The development of advanced controller for heating, ventilation, and air conditioning (HVAC) system contributes significantly to building energy conservation. While the success of these optimal control technologies is highly relied on the accuracy of energy models. Existing energy models are mostly based on data-driven models, and their extrapolation/generalization ability is the major barrier for their real-world application. To solve this problem, this paper proposes a general framework of physics-informed neural network (PINN) to improve the extrapolation performance of energy models. The prior physics knowledge is divided into structure-type knowledge and trend-type knowledge, and they are embedded into neural network, forming the structure-type physics-informed neural network (S-PINN) and trend-type physics-informed neural network (T-PINN). The S-PINN aims at using known physics equation to guide the design of network architecture, while the T-PINN is to transform known trend relationship as physics loss function to ensure network output is consistent with physical trend. The overall idea of PINN is applied for the optimal control task of chiller plant in a real commercial building. The energy models of chilled water pump, cooling water pump, cooling tower and chiller are developed using both history data and physics knowledge.
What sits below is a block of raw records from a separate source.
-- ==== Sys2Proof/Machine/MicroOps.lean ====
section
/-! DEFINITION. The micro-operations of the multi_tile_redc_engine: the meanings of NOP, CLEAR, MACY, QGEN, MACQ and SHIFT
(42_redc_microops). A body is a rule's pseudocode without its checks (43_sequences). -/

namespace Sys2Proof.Machine

/-- All N_MAX lanes, CY, CQ, Q, ITER, ZHI and the STATUS fields become 0; CTRL, MINV and the buffers stay
(42_redc_microops R152). -/
def clearBody (s : State) : State :=
  { s with
    acc := List.replicate s.params.nMax 0
    cy := 0
    cq := 0
    q := 0
    iter := 0
    zhi := 0
    done := false
    ovf := false
    zovf := false
    err := .none }

/-- Z ← Z + X · y on tile t, with y = limbY(ITER) (42_redc_microops R153, R154). -/
def macyBody (t : Nat) (s : State) : State := macTile s.limbX (s.limbY s.iter.toNat) t s

/-- `Q <- (ACC[0] * MINV) mod 2^W` (42_redc_microops R156). -/
def qgenBody (s : State) : State := s.setQ (s.lane 0 * s.minv % 2 ^ s.params.w)

/-- Z ← Z + M · q on tile t (42_redc_microops R160). -/
def macqBody (t : Nat) (s : State) : State := macTile s.limbM s.q t s

/-- The Montgomery shift, dividing by r; ITER counts it (42_redc_microops R162). -/
def shiftBody (s : State) : State := (s.setAcc (shiftAcc s)).setIter (nextIter s.iter)

/-- `NOP` (42_redc_microops R150): nothing; the ENGINE's step consumes the command. -/
def execNop (s : State) : Host.Outcome State Fault Refusal := .next s

/-- `CLEAR` (42_redc_microops R152): no check of CTRL. -/
def execClear (s : State) : Host.Outcome State Fault Refusal := .next (clearBody s)

/-- `MACY t` (42_redc_microops R154). -/
def execMacy (t : Nat) (s : State) : Host.Outcome State Fault Refusal :=
  .next (s.command [checkConfig, checkTile t, checkIter] (macyBody t))

/-- `QGEN` (42_redc_microops R156): no check of CTRL. -/
def execQgen (s : State) : Host.Outcome State Fault Refusal := .next (qgenBody s)

/-- `MACQ t` (42_redc_microops R160): no check of ITER. -/
def execMacq (t : Nat) (s : State) : Host.Outcome State Fault Refusal :=
  .next (s.command [checkConfig, checkTile t] (macqBody t))

/-- `SHIFT` (42_redc_microops R162): no check of ITER, and none that the discarded lane is 0. -/
def execShift (s : State) : Host.Outcome State Fault Refusal := .next (s.command [checkConfig] shiftBody)

end Sys2Proof.Machine
end

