-- ==== Sys2Proof/Laws/State.lean ====
section
/-! SUPPORT. The fields of every state update, one lemma for each field of each update, and the derived quantities of an update
that leaves CTRL and PARAM alone: no later proof unfolds a record update. -/

namespace Sys2Proof.Machine

variable (s : State)

/-! ### setAcc -/

@[simp] theorem State.setAcc_params (ws : Words) : (s.setAcc ws).params = s.params := rfl
@[simp] theorem State.setAcc_n (ws : Words) : (s.setAcc ws).n = s.n := rfl
@[simp] theorem State.setAcc_tiled (ws : Words) : (s.setAcc ws).tiled = s.tiled := rfl
@[simp] theorem State.setAcc_minv (ws : Words) : (s.setAcc ws).minv = s.minv := rfl
@[simp] theorem State.setAcc_done (ws : Words) : (s.setAcc ws).done = s.done := rfl
@[simp] theorem State.setAcc_ovf (ws : Words) : (s.setAcc ws).ovf = s.ovf := rfl
@[simp] theorem State.setAcc_zovf (ws : Words) : (s.setAcc ws).zovf = s.zovf := rfl
@[simp] theorem State.setAcc_err (ws : Words) : (s.setAcc ws).err = s.err := rfl
@[simp] theorem State.setAcc_iter (ws : Words) : (s.setAcc ws).iter = s.iter := rfl
@[simp] theorem State.setAcc_q (ws : Words) : (s.setAcc ws).q = s.q := rfl
@[simp] theorem State.setAcc_cy (ws : Words) : (s.setAcc ws).cy = s.cy := rfl
@[simp] theorem State.setAcc_cq (ws : Words) : (s.setAcc ws).cq = s.cq := rfl
@[simp] theorem State.setAcc_zhi (ws : Words) : (s.setAcc ws).zhi = s.zhi := rfl
@[simp] theorem State.setAcc_acc (ws : Words) : (s.setAcc ws).acc = ws := rfl
@[simp] theorem State.setAcc_xbuf (ws : Words) : (s.setAcc ws).xbuf = s.xbuf := rfl
@[simp] theorem State.setAcc_ybuf (ws : Words) : (s.setAcc ws).ybuf = s.ybuf := rfl
@[simp] theorem State.setAcc_mbuf (ws : Words) : (s.setAcc ws).mbuf = s.mbuf := rfl
@[simp] theorem State.setAcc_zbuf (ws : Words) : (s.setAcc ws).zbuf = s.zbuf := rfl
@[simp] theorem State.setAcc_pend (ws : Words) : (s.setAcc ws).pend = s.pend := rfl
@[simp] theorem State.setAcc_host (ws : Words) : (s.setAcc ws).host = s.host := rfl
@[simp] theorem State.setAcc_reads (ws : Words) : (s.setAcc ws).reads = s.reads := rfl
@[simp] theorem State.setAcc_binds (ws : Words) : (s.setAcc ws).binds = s.binds := rfl
@[simp] theorem State.setAcc_stall (ws : Words) : (s.setAcc ws).stall = s.stall := rfl
@[simp] theorem State.setAcc_sched (ws : Words) : (s.setAcc ws).sched = s.sched := rfl
@[simp] theorem State.setAcc_draws (ws : Words) : (s.setAcc ws).draws = s.draws := rfl
@[simp] theorem State.setAcc_limbs (ws : Words) : (s.setAcc ws).limbs = s.limbs := rfl
@[simp] theorem State.setAcc_radix (ws : Words) : (s.setAcc ws).radix = s.radix := rfl
@[simp] theorem State.setAcc_tiles (ws : Words) : (s.setAcc ws).tiles = s.tiles := rfl
@[simp] theorem State.setAcc_active (ws : Words) : (s.setAcc ws).active = s.active := rfl
@[simp] theorem State.setAcc_tileLo (ws : Words) (t : Nat) : (s.setAcc ws).tileLo t = s.tileLo t := rfl
@[simp] theorem State.setAcc_tileEnd (ws : Words) (t : Nat) : (s.setAcc ws).tileEnd t = s.tileEnd t := rfl
@[simp] theorem State.setAcc_limbX (ws : Words) : (s.setAcc ws).limbX = s.limbX := rfl
@[simp] theorem State.setAcc_limbY (ws : Words) : (s.setAcc ws).limbY = s.limbY := rfl
@[simp] theorem State.setAcc_limbM (ws : Words) : (s.setAcc ws).limbM = s.limbM := rfl
@[simp] theorem State.setAcc_lane (ws : Words) (g : Nat) : (s.setAcc ws).lane g = wordAt ws g := rfl

/-! ### setXbuf -/

@[simp] theorem State.setXbuf_params (ws : Words) : (s.setXbuf ws).params = s.params := rfl
@[simp] theorem State.setXbuf_n (ws : Words) : (s.setXbuf ws).n = s.n := rfl
@[simp] theorem State.setXbuf_tiled (ws : Words) : (s.setXbuf ws).tiled = s.tiled := rfl
@[simp] theorem State.setXbuf_minv (ws : Words) : (s.setXbuf ws).minv = s.minv := rfl
@[simp] theorem State.setXbuf_done (ws : Words) : (s.setXbuf ws).done = s.done := rfl
@[simp] theorem State.setXbuf_ovf (ws : Words) : (s.setXbuf ws).ovf = s.ovf := rfl
@[simp] theorem State.setXbuf_zovf (ws : Words) : (s.setXbuf ws).zovf = s.zovf := rfl
@[simp] theorem State.setXbuf_err (ws : Words) : (s.setXbuf ws).err = s.err := rfl
@[simp] theorem State.setXbuf_iter (ws : Words) : (s.setXbuf ws).iter = s.iter := rfl
@[simp] theorem State.setXbuf_q (ws : Words) : (s.setXbuf ws).q = s.q := rfl
@[simp] theorem State.setXbuf_cy (ws : Words) : (s.setXbuf ws).cy = s.cy := rfl
@[simp] theorem State.setXbuf_cq (ws : Words) : (s.setXbuf ws).cq = s.cq := rfl
@[simp] theorem State.setXbuf_zhi (ws : Words) : (s.setXbuf ws).zhi = s.zhi := rfl
@[simp] theorem State.setXbuf_acc (ws : Words) : (s.setXbuf ws).acc = s.acc := rfl
@[simp] theorem State.setXbuf_xbuf (ws : Words) : (s.setXbuf ws).xbuf = ws := rfl
@[simp] theorem State.setXbuf_ybuf (ws : Words) : (s.setXbuf ws).ybuf = s.ybuf := rfl
@[simp] theorem State.setXbuf_mbuf (ws : Words) : (s.setXbuf ws).mbuf = s.mbuf := rfl
@[simp] theorem State.setXbuf_zbuf (ws : Words) : (s.setXbuf ws).zbuf = s.zbuf := rfl
@[simp] theorem State.setXbuf_pend (ws : Words) : (s.setXbuf ws).pend = s.pend := rfl
@[simp] theorem State.setXbuf_host (ws : Words) : (s.setXbuf ws).host = s.host := rfl
@[simp] theorem State.setXbuf_reads (ws : Words) : (s.setXbuf ws).reads = s.reads := rfl
@[simp] theorem State.setXbuf_binds (ws : Words) : (s.setXbuf ws).binds = s.binds := rfl
@[simp] theorem State.setXbuf_stall (ws : Words) : (s.setXbuf ws).stall = s.stall := rfl
@[simp] theorem State.setXbuf_sched (ws : Words) : (s.setXbuf ws).sched = s.sched := rfl
@[simp] theorem State.setXbuf_draws (ws : Words) : (s.setXbuf ws).draws = s.draws := rfl
@[simp] theorem State.setXbuf_limbs (ws : Words) : (s.setXbuf ws).limbs = s.limbs := rfl
@[simp] theorem State.setXbuf_radix (ws : Words) : (s.setXbuf ws).radix = s.radix := rfl
@[simp] theorem State.setXbuf_tiles (ws : Words) : (s.setXbuf ws).tiles = s.tiles := rfl
@[simp] theorem State.setXbuf_active (ws : Words) : (s.setXbuf ws).active = s.active := rfl
@[simp] theorem State.setXbuf_tileLo (ws : Words) (t : Nat) : (s.setXbuf ws).tileLo t = s.tileLo t := rfl
@[simp] theorem State.setXbuf_tileEnd (ws : Words) (t : Nat) : (s.setXbuf ws).tileEnd t = s.tileEnd t := rfl
@[simp] theorem State.setXbuf_limbY (ws : Words) : (s.setXbuf ws).limbY = s.limbY := rfl
@[simp] theorem State.setXbuf_limbM (ws : Words) : (s.setXbuf ws).limbM = s.limbM := rfl
@[simp] theorem State.setXbuf_lane (ws : Words) : (s.setXbuf ws).lane = s.lane := rfl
Comprehensive experiments are conducted to compare the extrapolation performance of gray-box model, pure data-driven model, and proposed PINN. The results demonstrate that both the structure-type knowledge and trend-type knowledge can significantly improve the model extrapolation performance. And the field experiments showed that the developed PINNs achieved 23.2 % improvement of energy efficiency by resetting system control setpoint.

Suggested Citation

  • Liang, Xinbin & Liu, Ying & Chen, Siliang & Li, Xilin & Jin, Xinqiao & Du, Zhimin, 2025. "Physics-informed neural network for chiller plant optimal control with structure-type and trend-type prior knowledge," Applied Energy, Elsevier, vol. 390(C).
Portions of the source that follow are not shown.